■ **ACTION ITEM**
Every line containing the word "unfold" must be pulled from the records.

═══ DATA SHOWN ═══

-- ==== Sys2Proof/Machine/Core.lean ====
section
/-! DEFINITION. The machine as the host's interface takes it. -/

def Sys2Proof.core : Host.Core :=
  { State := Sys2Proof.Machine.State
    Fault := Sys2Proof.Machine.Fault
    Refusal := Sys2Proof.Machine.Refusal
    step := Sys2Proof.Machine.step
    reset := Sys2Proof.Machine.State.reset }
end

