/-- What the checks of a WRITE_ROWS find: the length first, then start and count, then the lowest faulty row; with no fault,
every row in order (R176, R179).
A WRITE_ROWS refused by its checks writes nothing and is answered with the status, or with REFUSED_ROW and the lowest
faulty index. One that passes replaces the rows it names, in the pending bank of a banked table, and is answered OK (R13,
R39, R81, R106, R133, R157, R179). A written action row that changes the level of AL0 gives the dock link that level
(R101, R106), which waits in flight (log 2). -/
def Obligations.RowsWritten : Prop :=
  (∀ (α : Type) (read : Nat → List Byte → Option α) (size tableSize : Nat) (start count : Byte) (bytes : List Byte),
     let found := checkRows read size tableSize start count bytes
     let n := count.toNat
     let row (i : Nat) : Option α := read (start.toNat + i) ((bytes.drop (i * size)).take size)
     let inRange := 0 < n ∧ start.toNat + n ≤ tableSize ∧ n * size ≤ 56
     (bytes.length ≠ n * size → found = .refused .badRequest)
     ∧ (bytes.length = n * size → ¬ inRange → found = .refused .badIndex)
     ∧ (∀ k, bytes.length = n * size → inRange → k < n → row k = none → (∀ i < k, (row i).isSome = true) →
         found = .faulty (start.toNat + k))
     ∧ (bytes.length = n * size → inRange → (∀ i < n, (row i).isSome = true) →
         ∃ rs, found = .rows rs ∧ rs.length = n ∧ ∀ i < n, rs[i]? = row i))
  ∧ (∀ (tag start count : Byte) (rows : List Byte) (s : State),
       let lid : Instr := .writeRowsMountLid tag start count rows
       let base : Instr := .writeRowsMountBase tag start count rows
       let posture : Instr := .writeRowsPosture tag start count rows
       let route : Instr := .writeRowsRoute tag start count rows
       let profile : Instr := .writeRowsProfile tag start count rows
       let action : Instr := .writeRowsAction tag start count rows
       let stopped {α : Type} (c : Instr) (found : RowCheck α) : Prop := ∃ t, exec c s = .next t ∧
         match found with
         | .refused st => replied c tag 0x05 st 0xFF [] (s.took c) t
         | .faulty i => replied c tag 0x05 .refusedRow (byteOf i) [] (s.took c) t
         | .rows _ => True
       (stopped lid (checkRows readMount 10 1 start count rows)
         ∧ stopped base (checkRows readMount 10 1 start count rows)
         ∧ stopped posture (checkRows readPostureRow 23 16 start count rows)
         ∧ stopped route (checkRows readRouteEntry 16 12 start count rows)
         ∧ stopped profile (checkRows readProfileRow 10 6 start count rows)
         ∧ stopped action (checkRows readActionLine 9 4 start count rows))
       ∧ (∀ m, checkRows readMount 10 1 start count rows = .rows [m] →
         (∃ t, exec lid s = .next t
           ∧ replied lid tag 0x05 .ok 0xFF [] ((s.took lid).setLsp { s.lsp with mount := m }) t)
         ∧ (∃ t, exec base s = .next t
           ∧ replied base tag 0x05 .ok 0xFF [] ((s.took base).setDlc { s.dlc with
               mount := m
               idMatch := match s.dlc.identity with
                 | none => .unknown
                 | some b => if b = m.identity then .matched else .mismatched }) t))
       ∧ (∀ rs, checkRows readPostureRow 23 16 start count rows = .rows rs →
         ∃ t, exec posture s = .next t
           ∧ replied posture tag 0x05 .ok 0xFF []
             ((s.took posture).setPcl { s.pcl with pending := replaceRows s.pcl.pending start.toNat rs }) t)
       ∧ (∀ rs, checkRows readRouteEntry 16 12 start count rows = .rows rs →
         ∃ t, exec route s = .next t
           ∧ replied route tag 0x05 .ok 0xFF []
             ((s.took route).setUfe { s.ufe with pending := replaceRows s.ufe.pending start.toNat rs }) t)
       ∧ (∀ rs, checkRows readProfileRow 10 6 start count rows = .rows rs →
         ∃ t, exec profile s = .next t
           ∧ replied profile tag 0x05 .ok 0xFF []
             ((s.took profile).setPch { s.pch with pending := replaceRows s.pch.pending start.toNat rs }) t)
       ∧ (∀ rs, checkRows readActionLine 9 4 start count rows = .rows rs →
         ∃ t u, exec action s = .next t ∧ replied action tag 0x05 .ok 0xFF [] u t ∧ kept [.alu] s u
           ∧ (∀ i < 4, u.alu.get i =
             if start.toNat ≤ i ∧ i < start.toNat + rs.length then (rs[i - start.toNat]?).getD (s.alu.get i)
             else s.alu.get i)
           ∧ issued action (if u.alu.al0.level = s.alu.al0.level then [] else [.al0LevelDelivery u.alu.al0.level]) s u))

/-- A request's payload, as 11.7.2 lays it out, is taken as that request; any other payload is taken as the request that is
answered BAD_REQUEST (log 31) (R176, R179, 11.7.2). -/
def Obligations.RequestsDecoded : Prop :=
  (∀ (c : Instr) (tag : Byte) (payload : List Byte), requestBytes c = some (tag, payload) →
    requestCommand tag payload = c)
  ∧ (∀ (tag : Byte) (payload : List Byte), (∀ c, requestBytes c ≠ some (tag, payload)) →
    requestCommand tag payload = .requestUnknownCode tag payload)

═══
═══ DATA SHOWN ═══

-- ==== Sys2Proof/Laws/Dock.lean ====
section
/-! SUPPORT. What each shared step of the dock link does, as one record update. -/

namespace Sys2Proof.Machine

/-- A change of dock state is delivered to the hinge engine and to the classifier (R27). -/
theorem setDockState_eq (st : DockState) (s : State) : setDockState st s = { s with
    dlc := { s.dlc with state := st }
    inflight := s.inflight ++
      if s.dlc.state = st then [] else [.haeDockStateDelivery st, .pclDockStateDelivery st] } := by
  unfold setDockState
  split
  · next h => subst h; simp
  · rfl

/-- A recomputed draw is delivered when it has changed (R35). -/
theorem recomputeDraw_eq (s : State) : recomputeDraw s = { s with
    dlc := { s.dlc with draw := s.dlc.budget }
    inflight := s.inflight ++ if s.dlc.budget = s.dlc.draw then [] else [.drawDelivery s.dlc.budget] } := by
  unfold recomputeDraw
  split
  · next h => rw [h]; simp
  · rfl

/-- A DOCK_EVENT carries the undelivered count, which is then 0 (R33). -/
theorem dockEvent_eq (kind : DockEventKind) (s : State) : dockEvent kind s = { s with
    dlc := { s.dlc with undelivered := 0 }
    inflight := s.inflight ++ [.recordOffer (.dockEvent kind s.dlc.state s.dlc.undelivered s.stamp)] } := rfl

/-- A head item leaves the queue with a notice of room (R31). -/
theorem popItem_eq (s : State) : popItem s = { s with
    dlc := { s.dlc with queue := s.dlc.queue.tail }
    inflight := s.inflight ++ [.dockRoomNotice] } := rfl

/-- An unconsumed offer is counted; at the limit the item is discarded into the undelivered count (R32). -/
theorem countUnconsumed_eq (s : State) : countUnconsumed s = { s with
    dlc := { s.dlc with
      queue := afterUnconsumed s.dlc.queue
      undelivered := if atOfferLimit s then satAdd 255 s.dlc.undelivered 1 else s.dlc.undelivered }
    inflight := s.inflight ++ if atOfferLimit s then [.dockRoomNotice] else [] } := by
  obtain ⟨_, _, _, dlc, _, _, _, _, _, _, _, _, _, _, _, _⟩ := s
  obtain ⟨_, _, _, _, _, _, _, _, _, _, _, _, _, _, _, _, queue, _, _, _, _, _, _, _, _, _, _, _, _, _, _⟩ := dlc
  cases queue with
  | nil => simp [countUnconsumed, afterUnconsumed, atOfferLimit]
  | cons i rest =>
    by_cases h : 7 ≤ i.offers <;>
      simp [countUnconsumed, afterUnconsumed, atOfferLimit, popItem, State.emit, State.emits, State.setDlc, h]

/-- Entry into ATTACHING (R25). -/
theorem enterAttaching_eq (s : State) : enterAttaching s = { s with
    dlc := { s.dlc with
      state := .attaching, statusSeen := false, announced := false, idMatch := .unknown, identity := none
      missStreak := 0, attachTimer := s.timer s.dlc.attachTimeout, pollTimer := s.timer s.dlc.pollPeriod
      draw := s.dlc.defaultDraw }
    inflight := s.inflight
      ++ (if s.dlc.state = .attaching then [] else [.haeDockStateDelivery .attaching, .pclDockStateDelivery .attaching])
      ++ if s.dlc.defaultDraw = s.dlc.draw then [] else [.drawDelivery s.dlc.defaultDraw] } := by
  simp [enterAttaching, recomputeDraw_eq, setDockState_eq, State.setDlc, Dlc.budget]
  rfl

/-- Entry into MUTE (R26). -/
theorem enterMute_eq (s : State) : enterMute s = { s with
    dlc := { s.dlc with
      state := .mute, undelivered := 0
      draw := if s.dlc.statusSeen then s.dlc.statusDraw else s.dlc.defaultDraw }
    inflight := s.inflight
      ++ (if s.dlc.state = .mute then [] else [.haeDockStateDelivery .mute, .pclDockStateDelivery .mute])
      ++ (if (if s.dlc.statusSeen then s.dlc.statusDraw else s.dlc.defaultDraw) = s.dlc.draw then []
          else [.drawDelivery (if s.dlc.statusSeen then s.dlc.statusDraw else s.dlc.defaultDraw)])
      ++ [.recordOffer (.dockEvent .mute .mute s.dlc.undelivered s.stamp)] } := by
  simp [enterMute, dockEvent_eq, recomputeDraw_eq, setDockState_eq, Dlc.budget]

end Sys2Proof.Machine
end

═══

■ **EXPECTED OUTPUT**
  unfold setDockState
  unfold recomputeDraw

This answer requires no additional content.